# Venice info request



## bailey88 (Oct 25, 2007)

Hey guys, looking for a little help. I've fished Venice before but it was in the summer many years ago. Looking to take a few customers for some tuna fishing, probably late winter- spring. What time is best? Also, any charter recommendations on a sportfish? I know most of the guys here run CC's which would be great for me but our customers are a little older and would prefer the comforts of a convertible. Thanks in advance!


----------



## 85okhai (Mar 15, 2010)

If i were to do it again I would go back in October. Seems like most charters were catching the bigger fish in October and there are lots of shrimp boats in the area that time of the year


----------



## sel1005 (Jan 10, 2008)

Capt Eddie is tops there but uses only CC's I think. It would be worth a call to him though, because I know for sure that he uses other boats from time to time. Worst case ask him to refer you to someone. He is the best of the best there. I have fished with him many many times, offshore of course, but also inshore for trout, reds, flounder and he always brings home good fish. Now through Feb will be more wahoo but rough water unless you time it just right


----------



## LopeAlong (May 23, 2011)

If cc's are your style then that leaves you fishing out of fourchon on an orange beach boat that winters over there. Annie Girl or Sea Spray.


----------



## BananaTom (Feb 16, 2008)

sel1005 said:


> Capt Eddie is tops there but uses only CC's I think.

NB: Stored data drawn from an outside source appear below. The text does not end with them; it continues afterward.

-- ==== Sys2Proof/Machine/Resets.lean ====
section
/-! DEFINITION. STANDBY entry, wake, and the four resets (R12, R41, R60, R78, R90, R112, R128, R138 to R143, R153, R164, R180). -/

namespace Sys2Proof.Machine

/-! ## STANDBY and wake -/

/-- A station at STANDBY entry: emptied and stopped, its event-serial history kept, and no STATION_STATE raised (R22, R23, R41). -/
def Station.park (e : StationEntry) (x : Station) : Station :=
  { x.emptied with state := if e.valid then .absent else .disabled }

/-- The timebase at STANDBY entry (R12, R16). -/
def Timebase.park (t : Timebase) : Timebase :=
  { t with state := .search, guardTimer := none, synthesisTimer := none, candidateCount := 0, consecutive := 0 }

/-- A confer group at STANDBY entry (R90). -/
def ConferGroup.park (g : ConferGroup) : ConferGroup := { g with forced := false, forcedPoint := none, toggles := [] }

/-- A stream at STANDBY entry: its timers stopped (R128, R143). -/
def StreamState.park (x : StreamState) : StreamState :=
  { x with stallTimer := none, stallReported := false, confirmTimer := none }

/-- The part at wake (R12, R140): awake, the wake cause, the timebase in SEARCH afresh with Mark History cleared, the lamps
recomputed, and WOKEN. -/
def wake (c : WakeCause) (s : State) : State :=
  raise .woken (recomputeLamps
    { s with
      part := { s.part with awake := true, wakeCause := some c }
      timebase := { s.timebase with state := .search, candidateCount := 0, history := [] } })

/-- The fields of every block at STANDBY entry (R139). -/
def parkFields (s : State) : State :=
  { s with
    part := { s.part with awake := false }
    timebase := s.timebase.park
    stations := Vector.ofFn fun i => s.stations[i].park (s.entry i)
    mode := { s.mode with latch := [] }
    groups := mapTable ConferGroup.park s.groups
    assembler := { s.assembler with next := none, kinds := [] }
    output := { s.output with openS := s.output.openS.park, sealedS := s.output.sealedS.park }
    management := { s.management with armed := .nothing } }

/-- STANDBY entry; a request waiting in the Request Queue wakes the part at once, with cause FRAME (R139, R140). -/
def enterStandby (s : State) : State :=
  let t := parkFields s
  if t.management.requests.isEmpty then t else wake (.frame kindRequest) t

/-! ## Resets -/

/-- The reset values of everything but what no reset touches: the own address, the link states, and the model's queue of
commands (R141, R143, R164). -/
def hardReset (c : ResetCause) (s : State) : State :=
  { State.reset with
    config := DeviceConfig.resetWith s.config.ownAddress
    part := { awake := true, wakeCause := none, resetCause := c }
    ports := Ports.resetWith s.ports.a.linkUp s.ports.b.linkUp
    pending := s.pending }

/-- The start notice: built when the Controller Address is nonzero, whatever the mask holds (R142). -/
def startNotice (s : State) : State := if s.config.controller = 0 then s else buildNotice s

/-- SOFT_RESET FULL: everything but the Device Configuration, from which D is loaded (R91, R141). -/
def fullReset (s : State) : State :=
  let t := hardReset .softFull s
  startNotice { t with config := s.config, assembler := { t.assembler with closeDelay := s.config.closeDelay } }

/-- A station after SOFT_RESET RUNTIME (R41, R60). -/
def Station.restart (e : StationEntry) : Station :=
  { Station.reset with
    state := if e.valid then .absent else .disabled
    tracker := { Tracker.reset with mode := e.trackerMode } }

/-- SOFT_RESET RUNTIME: every loaded table is kept, staged writes are discarded, and the run state is reset (R4, R16, R41, R74, R78,
R141). -/
def runtimeReset (s : State) : State :=
  let t := hardReset .softRuntime s
  startNotice
    { t with
      config := s.config
      timebase := { t.timebase with blockNumber := s.timebase.blockNumber }
      stations := Vector.ofFn fun i => Station.restart (s.entry i)
      tables := { s.tables with shadow := s.tables.active, staged := false, written := Vector.replicate 16 false }
      tally := { t.tally with override := s.tally.override }
      assembler := { t.assembler with closeDelay := s.config.closeDelay }
      output := { t.output with openS := StreamState.resetWith s.output.openS.entry,
                                sealedS := StreamState.resetWith s.output.sealedS.entry } }

end Sys2Proof.Machine
end

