-- ==== Sys2Proof/Machine/Timebase.lean ====
section
/-! DEFINITION. The Cadence Timebase: marks in SEARCH, LOCKED and HOLDOVER, jumps, and the two timers (R2, R5 to R11). -/

namespace Sys2Proof.Machine

/-- Reference ticks elapsed since L; a time at or before L counts as 0 (log entry 6). -/
def elapsed (s : State) (time : Tick) : Tick := time - s.timebase.last.getD time

/-- A mark taken in SEARCH continues the candidate run (R5). -/
def continuesRun (t : Timebase) (m : MarkNo) (time : Tick) : Bool :=
  decide (1 ≤ t.candidateCount) && (m == t.candidateMark + 1)
    && decide (t.candidateTime + searchSpacingLow ≤ time) && decide (time ≤ t.candidateTime + searchSpacingHigh)

/-- Lock: the third mark of a run is the first boundary (R5). -/
def lock (m : MarkNo) (time : Tick) (s : State) : State :=
  raise .timebaseLocked (takeBoundary .real m time
    { s with timebase := { s.timebase with state := .locked, candidateCount := 0,
                                           guardTimer := some (time + guardTicks) } })

/-- The mark becomes the candidate, with a count (R5). -/
def takeCandidate (count : Nat) (m : MarkNo) (time : Tick) (s : State) : State :=
  { s with timebase := { s.timebase with candidateCount := count, candidateMark := m, candidateTime := time } }

/-- A mark taken in SEARCH (R5). -/
def markInSearch (m : MarkNo) (time : Tick) (s : State) : State :=
  if continuesRun s.timebase m time then
    if s.timebase.candidateCount = 1 then takeCandidate 2 m time s else lock m time s
  else takeCandidate 1 m time s

/-- An early mark is counted (R6, R9). -/
def countEarly (s : State) : State := { s with timebase := { s.timebase with early := satInc16 s.timebase.early } }

/-- Mark History is cleared (R11, R14). -/
def clearHistory (s : State) : State := { s with timebase := { s.timebase with history := [] } }

/-- The timers of LOCKED: a guard that expires at an instant, and no synthesis timer. -/
def Timebase.lockedUntil (deadline : Tick) (t : Timebase) : Timebase :=
  { t with state := .locked, guardTimer := some deadline, synthesisTimer := none }

/-- The timers of HOLDOVER: a synthesis timer that expires at an instant, and no guard. -/
def Timebase.holdoverUntil (deadline : Tick) (t : Timebase) : Timebase :=
  { t with state := .holdover, guardTimer := none, synthesisTimer := some deadline }

/-- A jump mark that is early makes no boundary: the guard continues from L (R11, step 3). -/
def earlyJump (s : State) : State :=
  if s.timebase.state = .locked then s
  else { s with timebase := s.timebase.lockedUntil (s.timebase.last.getD 0 + guardTicks) }

/-- Step 3 of R11. -/
def jumpBoundary (m : MarkNo) (time : Tick) (s : State) : State :=
  if earlyLimit ≤ elapsed s time then
    takeBoundary .real m time { s with timebase := s.timebase.lockedUntil (time + guardTicks) }
  else earlyJump s

/-- A jump (R11). -/
def jump (m : MarkNo) (time : Tick) (s : State) : State :=
  let t := jumpBoundary m time (clearHistory (jumpStations s))
  raise .timebaseJump
    { t with timebase := { t.timebase with expected := m + 1, consecutive := 0, jump := satInc16 t.timebase.jump } }

/-- A mark taken in LOCKED (R6, R11). -/
def markInLocked (m : MarkNo) (time : Tick) (s : State) : State :=
  if m = s.timebase.expected then
    if earlyLimit ≤ elapsed s time then
      takeBoundary .real m time { s with timebase := s.timebase.lockedUntil (time + guardTicks) }
    else countEarly s
  else jump m time s

/-- An expected mark in the re-lock window of HOLDOVER (R9). -/
def relock (m : MarkNo) (time : Tick) (s : State) : State :=
  let n := s.timebase.consecutive + 1
  let tb := { s.timebase with relock := satInc16 s.timebase.relock, consecutive := if relockCount ≤ n then 0 else n }
  if relockCount ≤ n then
    raise .timebaseLocked (takeBoundary .real m time { s with timebase := tb.lockedUntil (time + guardTicks) })
  else takeBoundary .real m time { s with timebase := tb.holdoverUntil (time + synthesisTicks) }

/-- A mark taken in HOLDOVER (R9, R10, R11); an expected mark past the window is ignored (log entry 7). -/
def markInHoldover (m : MarkNo) (time : Tick) (s : State) : State :=
  if m = s.timebase.expected then
    if elapsed s time < relockLow then countEarly s
    else if elapsed s time ≤ synthesisTicks then relock m time s
    else s
  else if m + 1 = s.timebase.expected then s
  else jump m time s

/-- The timebase takes a mark (R5, R6, R9 to R11). -/
def takeMark (m : MarkNo) (time : Tick) (s : State) : State :=
  match s.timebase.state with
  | .search => markInSearch m time s
  | .locked => markInLocked m time s
  | .holdover => markInHoldover m time s

/-- A mark passes the timebase's source check (R2). -/
def markSource (s : State) (f : Frame) : Bool := s.config.roomMaster == 0 || f.src == s.config.roomMaster

/-- A synthesised boundary at an instant, after which the synthesis timer runs and the consecutive-real count is 0 (R7, R8). -/
def synthesise (time : Tick) (s : State) : State :=
  takeBoundary .synthesised s.timebase.expected time
    { s with timebase := { s.timebase.holdoverUntil (time + synthesisTicks) with consecutive := 0 } }

/-- The guard expires in LOCKED (R7). -/
def expireGuard (s : State) : State :=
  match s.timebase.state, s.timebase.guardTimer with
  | .locked, some t => raise .timebaseHoldover (synthesise t s)
  | _, _ => s

/-- The synthesis timer expires in HOLDOVER (R8). -/
def expireSynthesis (s : State) : State :=
  match s.timebase.state, s.timebase.synthesisTimer with
  | .holdover, some t => synthesise t s
  | _, _ => s

end Sys2Proof.Machine
end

*Fished with this captain, and he is great. *

*Has a Contender, and Twin Vee, both CC's. The twin is a very stabble vessel for fishing.*

*I was on the Twin Vee, watching that Contender move big time, thinking, "I am on the right boat today"*

*Lots of Tuna were had.*


----------



## RollTider (Jun 30, 2011)

BananaTom said:


> *Fished with this captain, and he is great. *
> 
> *Has a Contender, and Twin Vee, both CC's. The twin is a very stabble vessel for fishing.*
> 
> ...


 
Agreed with the posts about Eddie. He and his partner, Michael are top notch. I have fished the past 2 summers with Michael on the twin vee and we have had great trips. Private msg me and I will send you his cell#. :thumbup:


----------